Why do abuse books suggest that the victim get counseling to deal with the abuse when it is obvious that the victim will never be truly happy until the abuser is out of their life?

Most books tell you to leave the abuser and then get the counseling. That's what Abused Women's Centers are for. They not only give the victim a safe place to stay, but help them get on their feet by going to court (if need be re their abuser) fight for custody of their children, and help them find a job. In payment for this they expect the victim to do their part by learning about the Cycle of Abuse and also taking their programs so the victim will not go back to her abuser or, will not choose another abusive mate. These groups are wonderful because it puts the victim in a group of other abused women and they don't feel so alone in their plight. One can read all the books they want, but I call it "arm chair psychiatry" and the victim has to be serious enough to really want to get out of the relationship and thus, "The Abused Women's Centers." Marcy Sometimes abuse has left the victim's self-esteem in such a bad state that the victim has no courage or energy left anymore to leave or to make any other important decisions. As abuse is all about control, it's important that the victim starts to feel in control and empowered. Leaving the abuser must be her decision, no-one else's. For many victims, leaving also means financial hardship, divorce and custody proceedings etc. It is not easy to leave, and the victim will certainly need all her courage to end the cycle.
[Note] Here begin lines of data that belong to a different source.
-- ==== Sys2Proof/Certificates/Slice0/Obligations.lean ====
section
/-! DEFINITION. The statements for the provers, by chapter. "Frame" in a docstring: the conclusion writes the next state as the
old one with the named fields replaced, so every other field, all of memory among them, is unchanged. -/

open Sys2Proof Sys2Proof.Machine

/-! The machine. -/

/-- A step runs the command at the front of the queue with the queue's rest. On an empty queue one period of the 32.768 kHz oscillator
passes in the backup domain where it is supplied: the model's choice, log entry 2. -/
def Obligations.StepRunsFront : Prop :=
  ∀ (s : State),
    (∀ c rest, s.pending = c :: rest → step s = exec c { s with pending := rest })
    ∧ (s.pending = [] → step s = .next (if s.sys.mode = 1 then s else { s with rtc := s.rtc.osc }))

/-- The reset state keeps the invariant, has no command waiting, and its registers read what the Reset columns of the register tables
state (R436, R491 to R498). The strap, the option block and the flash it stands for are the model's choice, log entries 3 and 4. -/
def Obligations.ResetState : Prop :=
  ModuleInv State.reset ∧ State.reset.pending = []
    ∧ (∀ x ∈ [(0x0000, 0x6410), (0x0008, 4), (0x0400, 1), (0x0810, 0xFF), (0x0C04, 0x21), (0x0C14, 0x801C1100), (0x0C2C, 0x14), (0x2810, 0x80800000),
        (0x3400, 0x000303E8), (0x3404, 0x99), (0x3800, 0x00111000)], regValue State.reset x.1 = x.2)
    ∧ ∀ o ∈ [0x000C, 0x0010, 0x0014, 0x040C, 0x0410, 0x0800, 0x0804, 0x0808, 0x080C, 0x0C00, 0x0C08, 0x0C0C, 0x0C10, 0x0C18, 0x0C1C, 0x0C20, 0x0C24,
        0x0C28, 0x2408, 0x2410, 0x2440, 0x2814, 0x2818, 0x281C, 0x2C00, 0x2C04, 0x2C1C, 0x3004, 0x3408, 0x340C, 0x3410, 0x3414, 0x380C, 0x3840],
      regValue State.reset o = 0

/-- Every step keeps the invariant: the addressed memories in canonical form, a mode of Table: Modes, two panels and two ports; and it takes
the front command off the queue and puts none there. Log entries 11 and 12 hold the readings it rests on. -/
def Obligations.StepKeepsInv : Prop :=
  ∀ (s t : State), ModuleInv s → step s = .next t → ModuleInv t ∧ t.pending = s.pending.tail

/-- The Gust payload (R41, R43) reads back what was written: decoding the encoding of a Gust whose fields lie in their widths, whose
tables are canonical and which has at most 8 inputs gives it back. -/
def Obligations.GustRoundTrip : Prop :=
  ∀ (g : Gust), g.tick < 2 ^ 48 → g.epochId < 2 ^ 64 → g.pendApply < 2 ^ 48 → g.digestRx < 2 ^ 64 → g.pendId < 2 ^ 64 →
    twf 15 g.pub = true → (∀ x ∈ g.pub, x.1 < 8192 ∧ x.2 < 16) → twf 0 g.dgrp = true → (∀ x ∈ g.dgrp, x.1 < 1024 ∧ x.2 < 4) →
    twf 0 g.sess = true → (∀ x ∈ g.sess, x.1 < 64 ∧ x.2 < 2 ^ 16) → g.inputs.length ≤ 8 →
    (∀ i ∈ g.inputs, i.opcode < 256 ∧ i.targetDev < 256 ∧ i.target < 2 ^ 16 ∧ i.locDev < 256 ∧ i.locInput < 256 ∧ i.tag < 2 ^ 16 ∧ i.arg < 2 ^ 32
      ∧ i.reqTick < 2 ^ 32) →
    decGust (encGust g) = g ∧ (encGust g).length = 4648

/-- The primitives on exact integers (R119): divr is a / b rounded to nearest with ties away from zero, shr, fdiv, and isqrt within the
128 bits an intermediate has. -/
def Obligations.Arithmetic : Prop :=
  ∀ (a b : Int) (n : Nat),
    (0 < b → divr a b = a.sign * ((2 * (a.natAbs : Int) + b) / (2 * b)) ∧ 2 * (divr a b * b - a).natAbs ≤ b.natAbs
      ∧ (2 * (divr a b * b - a).natAbs = b.natAbs → a.natAbs < (divr a b * b).natAbs)
      ∧ fdiv a b * b ≤ a ∧ a < (fdiv a b + 1) * b)
    ∧ shr a 0 = a ∧ (1 ≤ n → shr a n = divr a (2 ^ n))
    ∧ (0 ≤ a → a < 2 ^ 128 → 0 ≤ isqrt a ∧ isqrt a * isqrt a ≤ a ∧ a < (isqrt a + 1) * (isqrt a + 1))

/-! The backup domain (15). -/

/-- Writes of the counter and compare pairs, with their frame. RTC_CNT is locked while HALT is clear (R442, R448, R324). Log entry 67 holds the reading it
rests on. TRIM is stored at the nearer limit, RTC_WAKE restarts the count from the new PERIOD, RTC_PWRON takes HOLD and the enables and clears LATCH
on a 1 (R445, R450, R451), each with its frame. -/
def Obligations.RtcWrites : Prop :=
  (∀ (v : Word) (s : State),
    (s.opens 0x0C0C = true → s.rtc.halt = true →
      exec (.rtcCntWrite v) s = .next { s with rtc := { s.rtc with
        cntPair := { applied := s.rtc.cntPair.applies (v.toNat % 65536), held := none, lo := s.rtc.cntPair.lo, hi := v &&& 0xFFFF#32 }
        cnt := s.rtc.cntPair.applies (v.toNat % 65536) % 2 ^ 48, oscStop := false, gate := false
        written := decide (s.rtc.cmp.applied % 2 ^ 48 ≤ s.rtc.cntPair.applies (v.toNat % 65536) % 2 ^ 48)
        skipDue := decide (s.rtc.cmp.applied % 2 ^ 48 ≤ s.rtc.cntPair.applies (v.toNat % 65536) % 2 ^ 48) } })
    ∧ (s.opens 0x0C0C = true → s.rtc.halt = false → exec (.rtcCntWrite v) s = .next (violate 3 true false 0x0C0C s))
    ∧ (s.opens 0x0C1C = true →
      exec (.rtcCmpWrite v) s = .next { s with rtc := { s.rtc with
        cmp := { applied := s.rtc.cmp.applies (v.toNat % 65536), held := none, lo := s.rtc.cmp.lo, hi := v &&& 0xFFFF#32 }
        fired := false, skipped := false, written := false, skipDue := decide (s.rtc.cmp.applies (v.toNat % 65536) % 2 ^ 48 ≤ s.rtc.cnt) } }))
  ∧ (∀ (v : Word) (s : State),
    (s.opens 0x0C24 = true → exec (.rtcTrimWrite v) s = .next { s with rtc := { s.rtc with
        trim := max (-8192) (min 8192 (sx 15 v.toNat)), gate := false } })
    ∧ (s.opens 0x0C20 = true → exec (.rtcWakeWrite v) s = .next { s with rtc := { s.rtc with
        wakeEn := v.getLsbD 31, period := min (v.toNat % 2 ^ 24) 16588800, wakeCnt := 128 * min (v.toNat % 2 ^ 24) 16588800 } })
    ∧ (s.opens 0x0C2C = true → exec (.rtcPwronWrite v) s = .next { s with rtc := { s.rtc with
        hold := v.getLsbD 2, onWake := v.getLsbD 1, onCmp := v.getLsbD 0, latch := s.rtc.latch && !v.getLsbD 3 } }))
Why do some of the answers to abuse questions seem to further blame the victim rather than making the abuser 100 accountable for his actions?

Because once the behavior is identified, the victim can leave and remove herself from the situation, but those who continue are now taking part in their own abuse. Most advice regarding abusers tell the victim to get away from the situation, but most of them don't. Yes, the abuser causes the problem and is at fault, but the victim is an enabler who allows it to continue. If someone is being abused, she should leave, although many people consider that to be blaming the victim. Unfortunately, it's just a realistic approach to dealing with the problem.


Is it normal for a victim who has figured out her abuser to want to scream 'You are an abuser and you need serious help' during an argument?

Not to scream it, but definitely let them know


Why does a woman reconcile after three attempts to leave an abusive relationship?

Because the abuser makes the victim feel like they are and will be nothing without them. Its all about brainwashing, and making the victim fell dependant upon the abuser. No one should EVER stay in an abusive relationship, not even for the kids. That is the worst mistake someone could make. Abuser prey on the weak minded, however no one has to be weak minded, they ust have to learn how to survive on their own, and surviving on your own is possible.